Engineering Contradictions & Design Principles
Engineering Contradiction Analysis
1Reliability
If traditional antibody library construction methods are used, then comprehensive antibody screening can be achieved, but the process becomes cumbersome and time-consuming due to repeated adsorption, elution, and amplification steps
Solution Approach 1:
The patent applies preliminary action by using a trained neural network model to predict antibody gene sequences before actual library construction. The model pre-screens potential antibody candidates by processing antigen epitope data and generating predicted coding gene sequences, allowing the most promising candidates to be selected in advance. This preliminary computational screening eliminates the need for repeated experimental adsorption, elution, and amplification cycles, significantly reducing construction time while maintaining comprehensive screening capability.
2Reliability
If traditional experimental screening methods are used, then antibody activity can be verified, but the process complexity increases due to multiple repeated steps
Solution Approach 1:
The patent replaces the mechanical and experimental screening system with a computational deep learning system. Instead of physically performing repeated adsorption, elution, and amplification steps in the lab, the invention uses a neural network model that processes antigen epitope data and predicts antibody gene sequences computationally. This substitution of mechanical experimental procedures with computational algorithms maintains the ability to verify antibody activity through molecular docking and dynamics simulations while dramatically reducing process complexity.
3Productivity
If deep learning prediction is used to reduce screening steps, then construction efficiency improves, but model accuracy and generalization ability must be maintained
Solution Approach 1:
The model undergoes extensive preliminary training action before deployment.
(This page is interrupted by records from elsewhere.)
-- ==== Sys2Proof/Machine/RegSpace.lean ====
section
/-! DEFINITION. The register space as its readers and writers see it (R13-R18, R36, R37), the host's windows (R43,
R425-R428) and the PCI Express function's own events (R426, R430-R432). -/

namespace Sys2Proof.Machine

/-! ## The MSI-X table and PBA (R425, R432) -/

def msixBase : Nat := 0x3810000
def pbaBase : Nat := 0x3811000

/-- The value of a word of the table: the control word of an entry not written is 1, masked (PRESUMED, log 5). -/
def Dev.msixWord (d : Dev) (w : Nat) : W32 := spGet (if w % 4 = 3 then 1#32 else 0#32) d.pci.msixTab w

/-- A write of a word of the table: address bits [1:0] stay 0, of the control word only bit 0 is stored (PRESUMED, log
5); a vector unmasked by it sends what is pending. -/
def Dev.msixWrite (d : Dev) (w : Nat) (v : W32) : Dev :=
  let x := if w % 4 = 3 then v &&& 1#32 else if w % 4 = 0 then v &&& 0xFFFFFFFC#32 else v
  ({ d with pci := { d.pci with
      msixTab := spSet (if w % 4 = 3 then 1#32 else 0#32) d.pci.msixTab w x } } : Dev).msixSend

/-! ## Reading a register -/

/-- The STATE code of CORE_STATE (R125). -/
def CoreMode.code : CoreMode → Nat
  | .idle => 0
  | .running => 1
  | .aborting => 2
  | .standby => 3
  | .selfTest => 4
  | .fusedOff => 5
  | .rerun => 6

/-- The PWR code of CORE_ARR_STATE (R152). -/
def ArrPwr.code : ArrPwr → Nat
  | .gated => 0
  | .up => 1
  | .on => 2
  | .down => 3

/-- CORE_STATE (R125). PC is 0 when idle; while the task is aborted, or END waits for its transfers, no bundle is about to issue,
and PC stays where the core stopped (DESIGN CHOICE, log 111). -/
def Dev.coreStateVal (d : Dev) (p : Nat) : Nat :=
  let c := d.slot p
  (if c.busy then c.pc % 4096 * 2 ^ 20 else 0) + d.logicalOf p * 2 ^ 12 + c.mode.code

/-- TT_RING_STAT with its live fields (R268). -/
def Dev.ringStatVal (d : Dev) (n : Fin 16) : Nat :=
  let r := d.ring n
  d.fld .ttRingStat [n.val] 31 31 * 2 ^ 31 + b2n (d.cplFull n) * 2 ^ 30 + b2n r.cplPh * 2 ^ 29 + b2n r.cmdPh * 2 ^ 28 +
    r.cplIdx % 4096 * 2 ^ 16 + r.cmdIdx % 4096

/-- TT_TASK_STAT (R268). -/
def Dev.taskStatVal (d : Dev) : Nat :=
  let w := (d.tt.entries.filter (fun e => decide (e.2.phase = .waiting))).length + d.tt.fetched.length
  (1024 - d.entriesUsed) * 2 ^ 16 + w

/-- LOAD of R294: 0 where unit `u` did no work in the last complete 100 ms, and before there is one; else a share of time,
which the model does not measure: a free value from 0 to 100 (log 9). `under`: work is under way. -/
def Dev.loadVal (d : Dev) (u : Nat) (under : Bool) : Nat :=
  let k := d.now / loadSpan
  match keyed d.med.busy u with
  | some (f, t) => if f < k ∧ (k ≤ t + 1 ∨ under) then (Config.openByte d.free u).toNat % 101 else 0
  | none => 0

/-- The bits a read never shows: write-only and reserved fields read 0 (R13, R16). -/
def readMask (fs : List (Nat × Nat × Access)) : W32 :=
  fs.foldl (fun m f => if f.2.2 = .wo then m else m ||| fieldMask f.1 f.2.1) 0#32

/-- The value a register shows: its stored fields, or the state it reports. -/
def Dev.regVal (d : Dev) (r : Reg) (i : List Nat) : W32 :=
  let p := i.getD 0 0
  let stored := d.rg r i &&& readMask r.fields
  match r with
  | .coreState => BitVec.ofNat 32 (d.coreStateVal p)
  | .coreTask => BitVec.ofNat 32 ((d.slot p).jobId % 65536 * 2 ^ 16 + (d.slot p).entry % 1024)
  | .coreCyclesLo => BitVec.ofNat 32 (d.slot p).totCyc
  | .coreArrState =>
    let a := (d.slot p).arrA
    let b := (d.slot p).arrB
    BitVec.ofNat 32 (b.pwr.code * 2 ^ 12 + min b.step 8 * 2 ^ 8 + a.pwr.code * 2 ^ 4 + min a.step 8)
  | .coreWlkOutst =>
    let c := d.slot p
    BitVec.ofNat 32 (min c.wk2.length 8 * 2 ^ 8 + min c.wk1.length 8 * 2 ^ 4 + min c.wk0.length 8)
  | .ttTaskStat => BitVec.ofNat 32 d.taskStatVal
  | .ttBarDev => BitVec.ofNat 32 (setBits stored.toNat 5 0 (d.bar.stage.getD (stored.toNat % 64)))
  | .ttRingStat => BitVec.ofNat 32 (d.ringStatVal (Fin.ofNat 16 p))
  | .capTbNowLo => BitVec.ofNat 32 d.tb
  | .ispPipeStat => BitVec.ofNat 32 (setBits stored.toNat 23 16 (d.loadVal p (d.pipeBusy (Fin.ofNat 2 p))))
  | .vidEngStat => BitVec.ofNat 32 (setBits stored.toNat 23 16 (d.loadVal (2 + p) (d.engineBusy p)))
  | .lnkMboxStat => BitVec.ofNat 32 (setBits stored.toNat 6 0 d.lnk.mbox.length)
  | .pwrSkip => BitVec.ofNat 32 (setBits stored.toNat 19 16 (max d.skipWide (d.fld .pwrSkip [] 15 12)))
  | _ => stored

/-- What reading a register does besides: the upper halves of the counts are latched (R128, R293). -/
def Dev.readEffect (d : Dev) (r : Reg) (i : List Nat) : Dev :=
  match r with
  | .coreCyclesLo => d.setRg .coreCyclesHi i (BitVec.ofNat 32 ((d.slot (i.getD 0 0)).totCyc / 2 ^ 32))
  | .capTbNowLo => d.setRg .capTbNowHi [] (BitVec.ofNat 32 (d.tb / 2 ^ 32))
  | .ispPipeStat | .vidEngStat => d.nextFree
  | _ => d

/-- Read the word at an offset of the register space: 0 where there is no register (R17). -/
def Dev.regRead (d : Dev) (off : Nat) : W32 × Dev :=
  match regAt off with
  | some (r, i) => (d.regVal r i, d.readEffect r i)
  | none =>
    if msixBase ≤ off ∧ off < msixBase + 1024 then (d.msixWord ((off - msixBase) / 4), d)
    else if off = pbaBase then (d.pci.pba.setWidth 32, d)
    else if off = pbaBase + 4 then ((d.pci.pba >>> 32).setWidth 32, d)
    else (0#32, d)

/-- The answer of a read is kept where a statement can see it. -/
def Dev.answer (d : Dev) (bs : List Byte) (ep : Bool) : Dev := { d with rd := { data := bs, ep := ep } }

/-! ## Writing a register -/

def fin4 (i : Nat) : Fin 4 := Fin.ofNat 4 i
def fin16 (i : Nat) : Fin 16 := Fin.ofNat 16 i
The neural network is trained on a large dataset containing antigen epitopes, antigen recognition regions, and corresponding coding genes. The training process includes multiple epochs with optimization of hyperparameters, learning rates, and model architecture to ensure high prediction accuracy. This thorough preliminary training enables the model to generalize well to new antigens while maintaining high efficiency in predicting antibody gene sequences, thus resolving the contradiction between productivity and measurement precision.
Solution Approach 2:
The patent implements feedback mechanisms to continuously improve model accuracy. The training process uses loss functions to measure prediction errors and adjusts model parameters accordingly. Additionally, the system incorporates feedback from molecular docking and dynamics simulation results to refine predictions. This feedback loop ensures that the model maintains high prediction accuracy while operating efficiently, preventing the trade-off between speed and precision.
Data Source
AI summary
An antibody library construction method based on deep learning, comprising the steps of: obtaining a corresponding relation among antigen epitopes, antigen recognition regions and coding genes, and constructing a first database matching with the antigen epitopes, the antigen recognition regions and the coding genes; processing the antigen epitopes; carrying out clustering and characteristic extraction on the first database; and taking the multi-dimensional vector as the input of a temporal convolutional neural network, and stopping training until the error is lower than the threshold and tends to be stable to obtain the trained neural network model; and screening out antibody sequences having different activities, stability and specificity to the antigens in the coding gene sequence set X according to molecular docking, molecular dynamics and an existing gene sequence database Y so as to establish a secondary antibody library.